--- SUPPLIED DATA ---

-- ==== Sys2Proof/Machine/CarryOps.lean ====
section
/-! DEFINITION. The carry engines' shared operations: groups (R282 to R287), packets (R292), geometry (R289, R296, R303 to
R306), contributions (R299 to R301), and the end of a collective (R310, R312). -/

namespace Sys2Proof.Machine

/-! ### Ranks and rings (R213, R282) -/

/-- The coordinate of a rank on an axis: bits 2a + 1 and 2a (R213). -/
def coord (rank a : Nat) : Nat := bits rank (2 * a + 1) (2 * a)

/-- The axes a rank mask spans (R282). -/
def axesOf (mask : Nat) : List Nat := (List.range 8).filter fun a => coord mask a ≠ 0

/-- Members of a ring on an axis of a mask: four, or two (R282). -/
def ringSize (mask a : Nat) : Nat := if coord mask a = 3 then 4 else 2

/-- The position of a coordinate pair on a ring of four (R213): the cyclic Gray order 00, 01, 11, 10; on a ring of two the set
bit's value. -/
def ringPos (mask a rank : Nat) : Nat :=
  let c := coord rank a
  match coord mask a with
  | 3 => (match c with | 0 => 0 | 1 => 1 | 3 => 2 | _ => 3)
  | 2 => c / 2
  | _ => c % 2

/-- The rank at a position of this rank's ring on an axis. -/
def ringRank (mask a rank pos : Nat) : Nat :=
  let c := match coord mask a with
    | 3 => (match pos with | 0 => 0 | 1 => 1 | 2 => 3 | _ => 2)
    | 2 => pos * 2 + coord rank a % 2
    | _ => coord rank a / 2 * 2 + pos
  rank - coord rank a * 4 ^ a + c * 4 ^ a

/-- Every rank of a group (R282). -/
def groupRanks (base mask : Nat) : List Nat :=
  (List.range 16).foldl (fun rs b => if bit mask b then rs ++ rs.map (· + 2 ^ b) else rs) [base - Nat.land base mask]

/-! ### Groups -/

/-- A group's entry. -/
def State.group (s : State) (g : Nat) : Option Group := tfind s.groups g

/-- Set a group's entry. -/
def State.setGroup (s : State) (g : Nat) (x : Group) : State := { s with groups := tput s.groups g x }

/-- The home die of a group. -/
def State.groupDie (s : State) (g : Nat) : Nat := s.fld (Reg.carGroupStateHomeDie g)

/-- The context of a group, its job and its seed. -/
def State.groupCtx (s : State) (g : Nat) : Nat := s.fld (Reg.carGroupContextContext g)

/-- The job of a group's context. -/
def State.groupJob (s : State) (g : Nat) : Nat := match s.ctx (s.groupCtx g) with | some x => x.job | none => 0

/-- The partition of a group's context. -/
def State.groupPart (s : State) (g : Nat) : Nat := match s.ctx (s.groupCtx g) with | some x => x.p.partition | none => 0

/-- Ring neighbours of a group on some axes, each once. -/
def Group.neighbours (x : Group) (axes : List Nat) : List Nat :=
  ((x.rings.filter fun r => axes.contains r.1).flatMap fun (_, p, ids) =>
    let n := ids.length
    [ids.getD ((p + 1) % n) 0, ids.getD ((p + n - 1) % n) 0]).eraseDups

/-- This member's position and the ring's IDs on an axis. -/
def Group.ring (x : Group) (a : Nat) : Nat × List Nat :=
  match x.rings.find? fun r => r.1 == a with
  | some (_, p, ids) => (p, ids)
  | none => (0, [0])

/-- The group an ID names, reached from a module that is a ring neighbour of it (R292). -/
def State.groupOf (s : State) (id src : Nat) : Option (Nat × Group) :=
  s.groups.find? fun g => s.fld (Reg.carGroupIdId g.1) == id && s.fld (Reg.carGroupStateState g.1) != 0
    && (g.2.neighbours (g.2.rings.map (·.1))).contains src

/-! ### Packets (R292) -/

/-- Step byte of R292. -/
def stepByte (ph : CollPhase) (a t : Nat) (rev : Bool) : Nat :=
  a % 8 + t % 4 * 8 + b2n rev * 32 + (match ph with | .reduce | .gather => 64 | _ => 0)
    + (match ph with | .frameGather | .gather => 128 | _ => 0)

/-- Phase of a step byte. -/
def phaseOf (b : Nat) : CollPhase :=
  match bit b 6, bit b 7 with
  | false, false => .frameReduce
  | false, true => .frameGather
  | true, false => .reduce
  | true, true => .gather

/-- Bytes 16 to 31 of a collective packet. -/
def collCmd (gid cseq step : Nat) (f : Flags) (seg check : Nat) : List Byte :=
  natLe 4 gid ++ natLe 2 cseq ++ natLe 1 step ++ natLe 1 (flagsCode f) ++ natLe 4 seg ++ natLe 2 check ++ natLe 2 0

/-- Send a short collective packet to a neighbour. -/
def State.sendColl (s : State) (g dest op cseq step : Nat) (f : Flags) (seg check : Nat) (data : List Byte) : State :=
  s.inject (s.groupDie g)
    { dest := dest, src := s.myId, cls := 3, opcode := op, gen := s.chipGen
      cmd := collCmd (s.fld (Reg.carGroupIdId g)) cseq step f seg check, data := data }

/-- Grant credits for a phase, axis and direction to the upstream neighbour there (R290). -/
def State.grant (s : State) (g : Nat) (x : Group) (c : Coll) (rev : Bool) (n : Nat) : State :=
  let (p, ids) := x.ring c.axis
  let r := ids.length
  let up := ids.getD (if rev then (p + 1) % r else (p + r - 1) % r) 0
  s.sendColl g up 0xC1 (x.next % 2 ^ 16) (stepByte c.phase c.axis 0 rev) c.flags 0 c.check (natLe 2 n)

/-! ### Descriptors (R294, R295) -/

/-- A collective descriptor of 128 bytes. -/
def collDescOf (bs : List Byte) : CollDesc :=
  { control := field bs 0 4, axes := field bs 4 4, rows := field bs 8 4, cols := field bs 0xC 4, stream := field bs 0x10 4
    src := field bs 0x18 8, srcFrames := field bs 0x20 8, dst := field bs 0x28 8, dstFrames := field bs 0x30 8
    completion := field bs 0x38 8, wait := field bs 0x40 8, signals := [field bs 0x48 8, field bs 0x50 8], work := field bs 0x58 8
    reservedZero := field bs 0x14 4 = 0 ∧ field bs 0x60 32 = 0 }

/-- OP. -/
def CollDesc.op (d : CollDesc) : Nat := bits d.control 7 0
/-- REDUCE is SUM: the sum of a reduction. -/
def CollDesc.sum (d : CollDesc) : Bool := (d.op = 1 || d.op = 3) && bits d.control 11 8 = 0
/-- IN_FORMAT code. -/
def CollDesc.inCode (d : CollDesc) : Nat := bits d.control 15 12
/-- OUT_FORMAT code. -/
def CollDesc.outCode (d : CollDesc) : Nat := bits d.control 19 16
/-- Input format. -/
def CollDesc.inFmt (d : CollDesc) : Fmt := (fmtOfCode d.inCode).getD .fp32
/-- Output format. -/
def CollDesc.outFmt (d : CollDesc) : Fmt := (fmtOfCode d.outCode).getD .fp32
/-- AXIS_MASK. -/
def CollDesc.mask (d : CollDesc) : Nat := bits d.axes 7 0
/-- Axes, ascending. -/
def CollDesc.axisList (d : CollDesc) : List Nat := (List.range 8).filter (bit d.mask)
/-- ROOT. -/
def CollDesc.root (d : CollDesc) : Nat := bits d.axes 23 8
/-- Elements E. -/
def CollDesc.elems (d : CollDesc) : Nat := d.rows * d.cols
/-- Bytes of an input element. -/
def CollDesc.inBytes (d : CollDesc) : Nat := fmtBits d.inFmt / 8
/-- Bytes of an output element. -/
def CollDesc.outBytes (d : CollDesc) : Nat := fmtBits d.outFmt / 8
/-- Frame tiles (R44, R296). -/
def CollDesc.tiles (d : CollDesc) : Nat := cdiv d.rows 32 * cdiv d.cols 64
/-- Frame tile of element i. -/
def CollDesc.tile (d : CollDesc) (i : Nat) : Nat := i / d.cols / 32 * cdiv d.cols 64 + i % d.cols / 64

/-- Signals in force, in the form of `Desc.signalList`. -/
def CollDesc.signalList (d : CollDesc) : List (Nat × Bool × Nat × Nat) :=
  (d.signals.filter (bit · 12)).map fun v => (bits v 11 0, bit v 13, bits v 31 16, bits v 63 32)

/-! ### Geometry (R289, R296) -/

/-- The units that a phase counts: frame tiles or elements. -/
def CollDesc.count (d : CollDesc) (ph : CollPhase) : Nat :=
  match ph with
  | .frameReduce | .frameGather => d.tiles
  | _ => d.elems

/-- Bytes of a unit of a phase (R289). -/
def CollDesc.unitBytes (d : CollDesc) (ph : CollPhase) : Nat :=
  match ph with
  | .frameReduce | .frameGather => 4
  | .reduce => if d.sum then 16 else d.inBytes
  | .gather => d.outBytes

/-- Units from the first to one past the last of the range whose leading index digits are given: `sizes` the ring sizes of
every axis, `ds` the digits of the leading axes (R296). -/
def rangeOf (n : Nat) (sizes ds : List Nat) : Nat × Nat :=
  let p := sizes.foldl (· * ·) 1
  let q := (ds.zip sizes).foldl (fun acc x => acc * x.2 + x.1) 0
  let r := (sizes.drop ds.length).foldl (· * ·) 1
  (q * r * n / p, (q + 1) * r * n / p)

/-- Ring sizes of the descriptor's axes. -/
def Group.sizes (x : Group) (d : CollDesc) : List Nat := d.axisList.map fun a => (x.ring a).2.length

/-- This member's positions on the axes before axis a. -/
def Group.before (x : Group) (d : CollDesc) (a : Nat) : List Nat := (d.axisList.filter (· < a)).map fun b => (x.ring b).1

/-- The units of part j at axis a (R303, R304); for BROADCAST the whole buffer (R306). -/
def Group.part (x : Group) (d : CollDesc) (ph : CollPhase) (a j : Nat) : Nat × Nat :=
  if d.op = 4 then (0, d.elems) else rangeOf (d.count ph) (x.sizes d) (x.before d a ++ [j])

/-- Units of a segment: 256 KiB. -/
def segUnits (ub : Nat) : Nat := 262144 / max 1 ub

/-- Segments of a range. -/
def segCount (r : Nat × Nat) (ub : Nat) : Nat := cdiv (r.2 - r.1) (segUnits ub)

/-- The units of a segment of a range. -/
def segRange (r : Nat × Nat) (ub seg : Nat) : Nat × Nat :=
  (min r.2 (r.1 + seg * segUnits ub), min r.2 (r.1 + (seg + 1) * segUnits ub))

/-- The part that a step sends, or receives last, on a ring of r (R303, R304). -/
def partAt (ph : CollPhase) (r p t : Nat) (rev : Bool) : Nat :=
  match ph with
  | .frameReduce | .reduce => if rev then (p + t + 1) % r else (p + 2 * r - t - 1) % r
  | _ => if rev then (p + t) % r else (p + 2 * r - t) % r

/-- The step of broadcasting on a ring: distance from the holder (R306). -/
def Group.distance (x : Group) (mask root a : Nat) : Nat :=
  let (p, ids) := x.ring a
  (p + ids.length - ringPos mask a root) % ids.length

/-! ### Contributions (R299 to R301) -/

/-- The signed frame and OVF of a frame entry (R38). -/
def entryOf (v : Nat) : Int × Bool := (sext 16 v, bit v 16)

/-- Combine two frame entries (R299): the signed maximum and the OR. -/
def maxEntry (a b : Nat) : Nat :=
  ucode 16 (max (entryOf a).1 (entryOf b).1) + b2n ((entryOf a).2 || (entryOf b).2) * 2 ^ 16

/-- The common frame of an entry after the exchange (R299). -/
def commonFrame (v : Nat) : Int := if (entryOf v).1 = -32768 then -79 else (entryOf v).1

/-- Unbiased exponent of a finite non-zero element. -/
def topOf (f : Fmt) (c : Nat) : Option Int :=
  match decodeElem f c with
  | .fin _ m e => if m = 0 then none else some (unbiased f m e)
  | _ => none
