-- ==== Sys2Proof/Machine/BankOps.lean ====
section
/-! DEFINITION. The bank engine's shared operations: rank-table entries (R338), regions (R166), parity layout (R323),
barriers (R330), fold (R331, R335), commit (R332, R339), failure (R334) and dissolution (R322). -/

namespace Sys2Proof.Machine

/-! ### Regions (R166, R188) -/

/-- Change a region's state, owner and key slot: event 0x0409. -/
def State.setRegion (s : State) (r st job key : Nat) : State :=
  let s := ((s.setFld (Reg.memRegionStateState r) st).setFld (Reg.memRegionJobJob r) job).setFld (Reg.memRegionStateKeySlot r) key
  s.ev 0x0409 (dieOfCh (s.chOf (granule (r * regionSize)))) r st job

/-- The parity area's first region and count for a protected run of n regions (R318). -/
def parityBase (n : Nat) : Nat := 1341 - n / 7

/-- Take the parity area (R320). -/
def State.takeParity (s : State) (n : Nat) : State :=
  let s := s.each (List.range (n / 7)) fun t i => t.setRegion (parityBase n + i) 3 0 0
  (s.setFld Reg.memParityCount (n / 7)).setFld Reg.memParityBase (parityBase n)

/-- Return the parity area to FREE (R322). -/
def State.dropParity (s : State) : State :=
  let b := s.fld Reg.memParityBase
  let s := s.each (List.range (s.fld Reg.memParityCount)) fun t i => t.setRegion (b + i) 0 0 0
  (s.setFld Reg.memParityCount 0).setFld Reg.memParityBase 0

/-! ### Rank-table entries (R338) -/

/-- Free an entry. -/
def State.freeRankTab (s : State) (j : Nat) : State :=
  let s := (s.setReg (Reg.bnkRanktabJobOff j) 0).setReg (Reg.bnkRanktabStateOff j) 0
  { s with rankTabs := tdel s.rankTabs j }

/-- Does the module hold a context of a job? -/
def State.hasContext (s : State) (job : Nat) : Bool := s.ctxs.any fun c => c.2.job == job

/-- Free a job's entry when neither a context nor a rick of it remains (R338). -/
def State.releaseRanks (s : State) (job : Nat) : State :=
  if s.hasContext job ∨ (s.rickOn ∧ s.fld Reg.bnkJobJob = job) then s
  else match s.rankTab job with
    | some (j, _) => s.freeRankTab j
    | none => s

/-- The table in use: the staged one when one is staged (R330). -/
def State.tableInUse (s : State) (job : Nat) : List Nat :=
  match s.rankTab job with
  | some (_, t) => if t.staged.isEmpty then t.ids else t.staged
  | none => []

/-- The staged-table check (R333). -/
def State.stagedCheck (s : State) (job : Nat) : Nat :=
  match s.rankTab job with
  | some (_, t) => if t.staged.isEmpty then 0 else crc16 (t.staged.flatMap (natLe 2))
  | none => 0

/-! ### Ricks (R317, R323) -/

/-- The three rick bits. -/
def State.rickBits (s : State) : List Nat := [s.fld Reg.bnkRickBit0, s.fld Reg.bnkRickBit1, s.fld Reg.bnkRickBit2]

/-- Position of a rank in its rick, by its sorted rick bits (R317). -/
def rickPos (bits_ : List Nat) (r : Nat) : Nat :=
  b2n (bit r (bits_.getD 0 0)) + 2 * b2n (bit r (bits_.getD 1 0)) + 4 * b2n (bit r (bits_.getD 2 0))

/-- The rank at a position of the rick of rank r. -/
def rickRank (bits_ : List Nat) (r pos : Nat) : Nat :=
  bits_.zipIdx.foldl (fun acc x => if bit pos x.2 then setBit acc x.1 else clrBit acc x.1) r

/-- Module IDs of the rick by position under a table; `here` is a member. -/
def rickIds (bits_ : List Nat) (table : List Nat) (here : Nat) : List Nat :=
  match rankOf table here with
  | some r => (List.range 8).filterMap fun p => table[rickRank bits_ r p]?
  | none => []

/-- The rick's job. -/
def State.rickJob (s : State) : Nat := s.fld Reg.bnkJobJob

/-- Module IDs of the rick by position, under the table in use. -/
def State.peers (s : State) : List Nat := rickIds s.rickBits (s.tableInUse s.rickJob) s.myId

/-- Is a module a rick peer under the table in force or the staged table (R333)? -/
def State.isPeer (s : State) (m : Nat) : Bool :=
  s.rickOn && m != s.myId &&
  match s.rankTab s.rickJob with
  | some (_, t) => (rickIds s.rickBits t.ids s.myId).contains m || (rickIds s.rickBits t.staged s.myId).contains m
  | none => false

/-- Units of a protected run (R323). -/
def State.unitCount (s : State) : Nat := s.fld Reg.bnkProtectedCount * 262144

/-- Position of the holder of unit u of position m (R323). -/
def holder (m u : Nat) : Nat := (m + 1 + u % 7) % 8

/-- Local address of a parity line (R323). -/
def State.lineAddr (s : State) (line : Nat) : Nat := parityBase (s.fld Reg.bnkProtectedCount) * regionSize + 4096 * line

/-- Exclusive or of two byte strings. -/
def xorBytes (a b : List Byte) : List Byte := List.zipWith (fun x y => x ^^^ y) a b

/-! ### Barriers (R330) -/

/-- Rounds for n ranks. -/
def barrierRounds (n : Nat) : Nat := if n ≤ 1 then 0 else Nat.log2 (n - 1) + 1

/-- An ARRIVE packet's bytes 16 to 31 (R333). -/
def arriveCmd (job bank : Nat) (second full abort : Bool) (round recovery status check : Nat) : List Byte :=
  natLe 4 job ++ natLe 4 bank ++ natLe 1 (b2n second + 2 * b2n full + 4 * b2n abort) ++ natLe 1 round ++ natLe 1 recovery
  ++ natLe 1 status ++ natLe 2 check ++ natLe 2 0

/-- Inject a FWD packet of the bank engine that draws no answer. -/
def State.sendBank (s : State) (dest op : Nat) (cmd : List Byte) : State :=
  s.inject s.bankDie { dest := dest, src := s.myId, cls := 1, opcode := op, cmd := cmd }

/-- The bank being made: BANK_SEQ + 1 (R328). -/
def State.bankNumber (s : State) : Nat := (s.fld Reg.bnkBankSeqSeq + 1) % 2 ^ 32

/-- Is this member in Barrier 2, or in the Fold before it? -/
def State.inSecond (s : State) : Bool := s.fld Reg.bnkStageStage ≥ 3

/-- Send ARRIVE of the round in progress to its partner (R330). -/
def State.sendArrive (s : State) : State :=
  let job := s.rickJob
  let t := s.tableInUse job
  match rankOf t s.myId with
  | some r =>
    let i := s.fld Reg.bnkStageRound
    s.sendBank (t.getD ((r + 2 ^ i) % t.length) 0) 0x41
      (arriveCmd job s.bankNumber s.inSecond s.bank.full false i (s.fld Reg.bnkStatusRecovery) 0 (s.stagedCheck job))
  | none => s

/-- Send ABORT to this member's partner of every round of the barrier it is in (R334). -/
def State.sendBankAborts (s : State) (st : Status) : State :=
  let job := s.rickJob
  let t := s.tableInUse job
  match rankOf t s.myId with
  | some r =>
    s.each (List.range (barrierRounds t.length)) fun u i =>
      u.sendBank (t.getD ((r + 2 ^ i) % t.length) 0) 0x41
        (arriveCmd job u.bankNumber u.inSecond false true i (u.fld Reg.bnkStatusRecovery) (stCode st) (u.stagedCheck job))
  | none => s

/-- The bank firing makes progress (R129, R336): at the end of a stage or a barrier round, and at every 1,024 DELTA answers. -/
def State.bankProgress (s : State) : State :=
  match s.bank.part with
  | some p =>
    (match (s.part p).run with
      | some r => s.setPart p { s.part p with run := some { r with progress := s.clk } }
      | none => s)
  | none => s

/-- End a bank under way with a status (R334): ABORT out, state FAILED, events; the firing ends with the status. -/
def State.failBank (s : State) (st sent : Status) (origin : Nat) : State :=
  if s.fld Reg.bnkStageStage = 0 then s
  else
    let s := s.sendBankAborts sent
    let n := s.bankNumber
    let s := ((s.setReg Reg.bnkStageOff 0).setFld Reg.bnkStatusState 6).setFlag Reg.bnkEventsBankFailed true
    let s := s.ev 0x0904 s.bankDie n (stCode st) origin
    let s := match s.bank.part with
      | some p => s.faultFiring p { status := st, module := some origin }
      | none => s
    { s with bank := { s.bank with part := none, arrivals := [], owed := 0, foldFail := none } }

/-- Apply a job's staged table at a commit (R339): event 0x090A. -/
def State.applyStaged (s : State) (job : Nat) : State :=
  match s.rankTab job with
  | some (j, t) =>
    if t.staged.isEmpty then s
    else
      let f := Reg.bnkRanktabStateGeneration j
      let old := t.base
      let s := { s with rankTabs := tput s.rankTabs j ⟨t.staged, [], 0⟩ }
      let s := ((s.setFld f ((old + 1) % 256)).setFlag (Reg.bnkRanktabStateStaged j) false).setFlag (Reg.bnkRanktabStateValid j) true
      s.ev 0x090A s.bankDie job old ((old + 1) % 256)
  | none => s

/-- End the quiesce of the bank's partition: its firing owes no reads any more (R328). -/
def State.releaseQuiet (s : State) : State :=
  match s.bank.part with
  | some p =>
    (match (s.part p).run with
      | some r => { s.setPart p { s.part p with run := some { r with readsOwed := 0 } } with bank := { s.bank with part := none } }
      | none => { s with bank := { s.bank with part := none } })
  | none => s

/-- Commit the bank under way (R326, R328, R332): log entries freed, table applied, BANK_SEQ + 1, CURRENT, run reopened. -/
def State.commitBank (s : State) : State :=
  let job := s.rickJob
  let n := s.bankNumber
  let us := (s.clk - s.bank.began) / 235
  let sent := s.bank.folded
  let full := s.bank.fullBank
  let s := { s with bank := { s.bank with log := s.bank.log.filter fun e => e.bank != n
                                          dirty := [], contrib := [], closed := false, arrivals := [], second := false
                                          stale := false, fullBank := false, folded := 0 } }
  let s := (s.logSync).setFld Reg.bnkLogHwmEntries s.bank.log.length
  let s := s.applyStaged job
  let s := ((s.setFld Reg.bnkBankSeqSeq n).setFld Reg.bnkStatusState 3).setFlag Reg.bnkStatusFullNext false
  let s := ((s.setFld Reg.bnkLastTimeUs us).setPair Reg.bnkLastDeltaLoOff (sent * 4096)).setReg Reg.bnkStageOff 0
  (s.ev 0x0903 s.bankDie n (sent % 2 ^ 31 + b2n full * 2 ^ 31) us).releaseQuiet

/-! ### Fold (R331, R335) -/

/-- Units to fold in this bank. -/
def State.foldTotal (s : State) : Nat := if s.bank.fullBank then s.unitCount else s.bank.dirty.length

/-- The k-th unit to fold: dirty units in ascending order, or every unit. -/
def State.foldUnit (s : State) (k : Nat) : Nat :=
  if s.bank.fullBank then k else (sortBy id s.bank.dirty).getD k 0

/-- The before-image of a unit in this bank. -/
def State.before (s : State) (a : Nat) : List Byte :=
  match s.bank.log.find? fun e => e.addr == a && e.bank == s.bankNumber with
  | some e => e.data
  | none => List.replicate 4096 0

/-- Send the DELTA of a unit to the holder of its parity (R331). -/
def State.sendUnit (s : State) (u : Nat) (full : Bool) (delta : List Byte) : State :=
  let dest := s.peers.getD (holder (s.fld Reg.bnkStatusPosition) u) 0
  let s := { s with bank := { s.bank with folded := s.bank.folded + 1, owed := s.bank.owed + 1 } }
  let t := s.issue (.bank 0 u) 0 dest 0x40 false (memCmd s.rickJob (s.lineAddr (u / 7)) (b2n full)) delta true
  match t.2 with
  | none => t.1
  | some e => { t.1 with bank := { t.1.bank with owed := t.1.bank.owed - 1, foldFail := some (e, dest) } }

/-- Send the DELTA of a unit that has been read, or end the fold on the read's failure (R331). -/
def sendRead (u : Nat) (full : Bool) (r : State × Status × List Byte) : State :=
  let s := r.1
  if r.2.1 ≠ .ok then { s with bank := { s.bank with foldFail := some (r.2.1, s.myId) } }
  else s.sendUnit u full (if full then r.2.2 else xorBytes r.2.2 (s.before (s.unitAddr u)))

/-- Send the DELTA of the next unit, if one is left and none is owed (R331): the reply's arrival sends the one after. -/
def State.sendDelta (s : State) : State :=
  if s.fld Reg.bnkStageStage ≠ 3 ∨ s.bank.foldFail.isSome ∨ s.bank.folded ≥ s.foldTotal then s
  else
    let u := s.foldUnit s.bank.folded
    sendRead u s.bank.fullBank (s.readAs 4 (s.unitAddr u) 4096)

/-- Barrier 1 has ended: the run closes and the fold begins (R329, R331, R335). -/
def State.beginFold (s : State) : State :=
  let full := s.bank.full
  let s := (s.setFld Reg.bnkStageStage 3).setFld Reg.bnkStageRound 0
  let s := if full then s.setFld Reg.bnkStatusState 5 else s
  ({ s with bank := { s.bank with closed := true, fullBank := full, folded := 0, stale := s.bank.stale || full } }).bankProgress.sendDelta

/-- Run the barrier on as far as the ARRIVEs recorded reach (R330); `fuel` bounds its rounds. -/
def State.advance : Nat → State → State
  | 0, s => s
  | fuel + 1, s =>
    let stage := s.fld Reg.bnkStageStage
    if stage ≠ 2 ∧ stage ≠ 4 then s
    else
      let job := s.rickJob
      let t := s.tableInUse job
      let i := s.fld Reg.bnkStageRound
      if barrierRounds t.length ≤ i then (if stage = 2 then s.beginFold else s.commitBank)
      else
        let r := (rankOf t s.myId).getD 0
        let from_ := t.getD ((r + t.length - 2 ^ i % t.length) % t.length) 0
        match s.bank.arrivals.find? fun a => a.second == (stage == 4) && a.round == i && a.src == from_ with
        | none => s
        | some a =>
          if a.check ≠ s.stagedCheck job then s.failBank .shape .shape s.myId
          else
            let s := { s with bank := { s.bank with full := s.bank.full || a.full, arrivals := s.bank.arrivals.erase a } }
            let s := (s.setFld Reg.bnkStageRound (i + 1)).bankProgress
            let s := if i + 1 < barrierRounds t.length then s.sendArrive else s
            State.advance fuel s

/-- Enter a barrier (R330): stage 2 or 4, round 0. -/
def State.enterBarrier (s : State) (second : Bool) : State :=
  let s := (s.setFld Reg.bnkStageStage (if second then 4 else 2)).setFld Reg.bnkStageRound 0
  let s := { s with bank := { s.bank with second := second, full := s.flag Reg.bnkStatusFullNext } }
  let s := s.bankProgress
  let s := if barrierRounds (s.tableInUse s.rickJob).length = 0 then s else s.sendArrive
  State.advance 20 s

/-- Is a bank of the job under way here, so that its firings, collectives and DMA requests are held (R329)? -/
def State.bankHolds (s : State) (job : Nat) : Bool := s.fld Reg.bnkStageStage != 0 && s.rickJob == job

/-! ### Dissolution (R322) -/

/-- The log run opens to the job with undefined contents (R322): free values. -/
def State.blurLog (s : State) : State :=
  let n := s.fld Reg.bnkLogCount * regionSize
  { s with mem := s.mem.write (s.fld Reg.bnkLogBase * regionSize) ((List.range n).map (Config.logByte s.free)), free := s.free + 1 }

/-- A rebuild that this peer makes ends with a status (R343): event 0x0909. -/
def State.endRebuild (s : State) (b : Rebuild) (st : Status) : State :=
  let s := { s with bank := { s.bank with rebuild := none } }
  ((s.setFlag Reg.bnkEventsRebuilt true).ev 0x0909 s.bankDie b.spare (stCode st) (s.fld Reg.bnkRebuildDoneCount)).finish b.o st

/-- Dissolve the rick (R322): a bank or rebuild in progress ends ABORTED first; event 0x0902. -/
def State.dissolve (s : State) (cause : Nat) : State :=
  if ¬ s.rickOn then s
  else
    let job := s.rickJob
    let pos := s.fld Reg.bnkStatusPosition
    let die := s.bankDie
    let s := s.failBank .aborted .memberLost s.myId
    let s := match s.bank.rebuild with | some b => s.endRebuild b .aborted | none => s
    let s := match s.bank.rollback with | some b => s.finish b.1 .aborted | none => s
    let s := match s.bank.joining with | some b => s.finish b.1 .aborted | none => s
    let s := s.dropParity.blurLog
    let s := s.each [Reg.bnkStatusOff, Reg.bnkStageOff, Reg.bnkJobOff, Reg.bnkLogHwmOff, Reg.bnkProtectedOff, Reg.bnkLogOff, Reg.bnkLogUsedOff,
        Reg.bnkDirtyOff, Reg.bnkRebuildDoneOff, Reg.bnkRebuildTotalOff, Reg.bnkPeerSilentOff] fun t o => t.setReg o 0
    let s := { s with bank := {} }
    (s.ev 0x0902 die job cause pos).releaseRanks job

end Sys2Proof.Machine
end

---

TASK BRIEF — Please transcribe exactly the lines above from the line that has "a group. -/" up to and including the line that has "def State.groupJob (s"; no other line belongs in the answer.

RESPONSE AREA —
/-- The home die of a group. -/
def State.groupDie (s : State) (g : Nat) : Nat := s.fld (Reg.carGroupStateHomeDie g)

/-- The context of a group, its job and its seed. -/
def State.groupCtx (s : State) (g : Nat) : Nat := s.fld (Reg.carGroupContextContext g)

/-- The job of a group's context. -/
def State.groupJob (s : State) (g : Nat) : Nat := match s.ctx (s.groupCtx g) with | some x => x.job | none => 0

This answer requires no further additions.